ABOUT THIS TASK:
Every line from the first in the listing below to the line containing "let a := wrap" is to be repeated exactly, and no line past it.

ENTRIES PROVIDED:
+===+

/-- BAR and CBAR: the executing lanes' stores drain, and the lanes wait at the instruction (R228, R186). (DESIGN CHOICE: log entry 28) -/
def barrierAct (w : Wait) : Act :=
  committing (fun _ _ s => .ok s) fun iss g s =>
    let g := g.eachLane iss.lanes fun _ l => { l with pc := iss.pc, wait := w }
    .ok ((s.setGroup iss.key g).barriersOf iss.key)

/-- BAR (R228). -/
def execBar (s : State) : Host.Outcome State Fault Refusal := runAct (barrierAct .bar) s

/-- CBAR (R228). -/
def execCbar (s : State) : Host.Outcome State Fault Refusal := runAct (barrierAct .cbar) s

/-! The binding table. -/

/-- The entries that a binding table holds (R198). -/
def bindingSize : Nat := 8192

/-- Whether a range of lines lies wholly in paged memory, or wholly in one die-store window (R408). -/
def bindable (lo n : Nat) : Option Bool :=
  let last := lo + 128 * n - 1
  if last < 0xF0 * 2 ^ 48 then some true
  else if lo / 2 ^ 27 = last / 2 ^ 27 && lo / 2 ^ 48 = 0xFD && lo % 2 ^ 48 < 2 ^ 29 then some false
  else none

/-- A lane's range to bind. -/
structure BindReq where
  lane : Nat
  entry : Binding
deriving DecidableEq, Repr

/-- Whether two bound ranges share a line: paged ones in one context, die-store ones in the partition (R408). -/
def Binding.overlaps (a b : Binding) : Bool :=
  a.paged == b.paged && (!a.paged || a.pasid == b.pasid) && decide (a.line < b.line + b.lines) &&
  decide (b.line < a.line + a.lines)

/-- BIND (R408). -/
def bindAct (d base n : Opnd) (off : BitVec 20) : Act := fun iss g s => do
  noPoison g iss [(d, 1, 3), (base, 2, 0), (n, 1, 0)]
  let refs ← settRefs s iss g d
  let p ← needPart s iss
  let reqs := refs.filterMap fun r =>
    let n := val32 n g r.lane
    let a := wrap 64 (((read64 g r.lane base).1 : Int) + offVal off)
    if n = 0 then none else some (r.lane, r.gen, a - a % 128, n)
  let out : List LaneFault := reqs.filterMap fun (i, _, lo, n) => if (bindable lo n).isNone then some ⟨i, 0x09, lo, 0⟩ else none
  raiseFaults 0 out
  let es : List BindReq := reqs.map fun (i, gen, lo, n) => ⟨i, ⟨g.pasid, (bindable lo n).getD false, lo / 128, n, gen⟩⟩
  let clash := es.filter fun e => p.bindings.any e.entry.overlaps ||
    es.any fun f => f.lane != e.lane && e.entry.overlaps f.entry
  require clash.isEmpty (.plain 0x21 (maskOfList (clash.map (·.lane))))
  require (decide (p.bindings.length + es.length ≤ bindingSize)) (.plain 0x22 (maskOfList (es.map (·.lane))))
  return s.modPart (partOf iss.key) fun p => { p with bindings := p.bindings ++ es.map (·.entry) }

/-- BIND. -/
def execBind (d base n : Opnd) (off : BitVec 20) (s : State) : Host.Outcome State Fault Refusal :=
  runAct (bindAct d base n off) s

/-- UNBIND: every entry of the context under the sett's id (R408). -/
def unbindAct (d : Opnd) : Act := fun iss g s => do
  let refs ← settRefs s iss g d
  return s.modPart (partOf iss.key) fun p =>
    { p with bindings := p.bindings.filter fun b => !(b.pasid == g.pasid && refs.any (·.gen == b.bset)) }

/-- UNBIND. -/
def execUnbind (d : Opnd) (s : State) : Host.Outcome State Fault Refusal := runAct (unbindAct d) s

end Sys2Proof.Machine
end

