/-- A translation code suspends a collective, or ends its task (R235, R412). (DEDUCED: log entry 42) -/
def State.collStop (s : State) (op : Nat) (c : CollOp) (acc code page guest : Nat) : State :=
  if code = 0x03 || code = 0x01 || code = 0x02 || code = 0x05 || code = 0x06 then
    let s := s.modColl op fun d => { d with suspended := some (code, page, acc) }
    if code = 0x03 then s
    else match s.anyGroup c.group with
      | none => s
      | some g => s.gather c.part (s.gatherOf c.group g) c.pasid c.job (vcoreOf c.core) c.pc ⟨page, code, acc, guest, 0⟩ (.engine op)
  else s.engineFault c.group c.pc ⟨code, acc, 0, lo32 (page * 2 ^ 16), hi32 (page * 2 ^ 16), 0⟩

/-- Bytes that a collective's engine reads, charged (R37), with the byte's poison; none where it waits, stops or has ended. -/
def State.collRead (s : State) (op : Nat) (c : CollOp) (a n : Nat) : State × Option (List (Byte × Bool)) :=
  let as := (List.range n).map (a + ·)
  match engTry s op c.part c.core c.pasid 0 .r as with
  | .waits s => (s, none)
  | .stop code page guest => (s.collStop op c Acc.r.bits code page guest, none)
  | .pages xs =>
    match s.part? c.part with
    | none => (s, none)
    | some p =>
      let cost := (as.map fun a => ((engPlaces p xs a).head?).elim 0 fun pl => memCost pl.phys 1).foldl (· + ·) 0
      (s.charge c.part c.pasid cost, some (as.map fun a => (BitVec.ofNat 8 (engByte s p xs a 0), (poisonedAddr s p xs [a]).isSome)))

/-- The engine reads the node table and the shard map, and takes its digest (R55, R58). A poisoned table is a poisoned
engine record (R84). -/
def State.collStart (s : State) (op : Nat) (c : CollOp) : State :=
  let b := collBlock c.block
  match s.collRead op c b.nodes (32 * b.shards) with
  | (s, none) => s
  | (s, some ns) =>
    match s.collRead op c b.map (8 * b.shards) with
    | (s, none) => s
    | (s, some ms) =>
      if ns.any (·.2) || ms.any (·.2) then s.engineFault c.group c.pc ⟨0x23, 0, 0, lo32 b.nodes, 2, 0⟩
      else
        let nodes := ns.map (·.1)
        let s := s.modColl op fun d =>
          { d with nodes := nodes, map := ms.map (·.1), digests := [(b.self, digestNat (sha256 nodes))] }
        if treeOk (collNodes nodes) then s else s.collKill c.part c.tag 1

/-- The elements of a range as codes with poison. -/
def collElems (n : Nat) : Nat → List (Byte × Bool) → List Nat
  | 0, _ => []
  | k + 1, bs =>
    let e := bs.take n
    (leNat (e.map (·.1)) + (if e.any (·.2) then collPois else 0)) :: collElems n k (bs.drop n)

/-- The engine reads this shard's contribution (R56). -/
def State.collContribute (s : State) (op : Nat) (c : CollOp) : State :=
  let b := collBlock c.block
  let n := collBytes b.type
  match s.collRead op c b.src (n * b.count) with
  | (s, none) => s
  | (s, some bs) =>
    let vs := collElems n b.count bs
    if vs.any fun v => collNan b.type (v % collPois) then s.collKill c.part c.tag 5
    else
      let widen := fun (v : Nat) => collWiden b.type (v % collPois) + (if collPois ≤ v then collPois else 0)
      s.modColl op fun d => { d with own := if b.kind = 2 then vs else vs.map widen }

/-- The final result at a node's engine, written where the kind writes it, its ranges released, and its arrival (R412). -/
def State.collFinish (s : State) (op : Nat) (c : CollOp) (vals : List Nat) : State :=
  let b := collBlock c.block
  let n := collBytes b.type
  let gone := fun (s : State) =>
    ((((({ s with colls := terase op s.colls }.unlock c.core op).dropReturned (.engine op)).wakeEngine c.core).arrive c.done
      (b.count * n)).lateExit c.group)
  if b.kind = 0 && c.node.parent != 0xFFFF then gone s
  else
    let as := (List.range (n * b.count)).map (b.dst + ·)
    match engTry s op c.part c.core c.pasid 0 .w as with
    | .waits s => s
    | .stop code page guest => s.collStop op c Acc.w.bits code page guest
    | .pages xs =>
      match s.part? c.part with
      | none => s
      | some p =>
        let s := (List.range b.count).foldl (fun s k =>
          let v := vals.getD k 0
          (leBytes n v).zipIdx.foldl (fun s (by_, q) =>
            match engPlaces p xs (b.dst + n * k + q) with
            | [] => s
            | pl :: _ => (s.writeRun (some c.pasid) pl.key pl.phys [by_] (decide (collPois ≤ v))).charge c.part c.pasid (memCost pl.phys 1)) s) s
        gone s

+===+

ANSWER SPACE:
/-- BAR and CBAR: the executing lanes' stores drain, and the lanes wait at the instruction (R228, R186). (DESIGN CHOICE: log entry 28) -/
def barrierAct (w : Wait) : Act :=
  committing (fun _ _ s => .ok s) fun iss g s =>
    let g := g.eachLane iss.lanes fun _ l => { l with pc := iss.pc, wait := w }
    .ok ((s.setGroup iss.key g).barriersOf iss.key)

/-- BAR (R228). -/
def execBar (s : State) : Host.Outcome State Fault Refusal := runAct (barrierAct .bar) s

/-- CBAR (R228). -/
def execCbar (s : State) : Host.Outcome State Fault Refusal := runAct (barrierAct .cbar) s

/-! The binding table. -/

/-- The entries that a binding table holds (R198). -/
def bindingSize : Nat := 8192

/-- Whether a range of lines lies wholly in paged memory, or wholly in one die-store window (R408). -/
def bindable (lo n : Nat) : Option Bool :=
  let last := lo + 128 * n - 1
  if last < 0xF0 * 2 ^ 48 then some true
  else if lo / 2 ^ 27 = last / 2 ^ 27 && lo / 2 ^ 48 = 0xFD && lo % 2 ^ 48 < 2 ^ 29 then some false
  else none

/-- A lane's range to bind. -/
structure BindReq where
  lane : Nat
  entry : Binding
deriving DecidableEq, Repr

/-- Whether two bound ranges share a line: paged ones in one context, die-store ones in the partition (R408). -/
def Binding.overlaps (a b : Binding) : Bool :=
  a.paged == b.paged && (!a.paged || a.pasid == b.pasid) && decide (a.line < b.line + b.lines) &&
  decide (b.line < a.line + a.lines)

/-- BIND (R408). -/
def bindAct (d base n : Opnd) (off : BitVec 20) : Act := fun iss g s => do
  noPoison g iss [(d, 1, 3), (base, 2, 0), (n, 1, 0)]
  let refs ← settRefs s iss g d
  let p ← needPart s iss
  let reqs := refs.filterMap fun r =>
    let n := val32 n g r.lane
    let a := wrap 64 (((read64 g r.lane base).1 : Int) + offVal off)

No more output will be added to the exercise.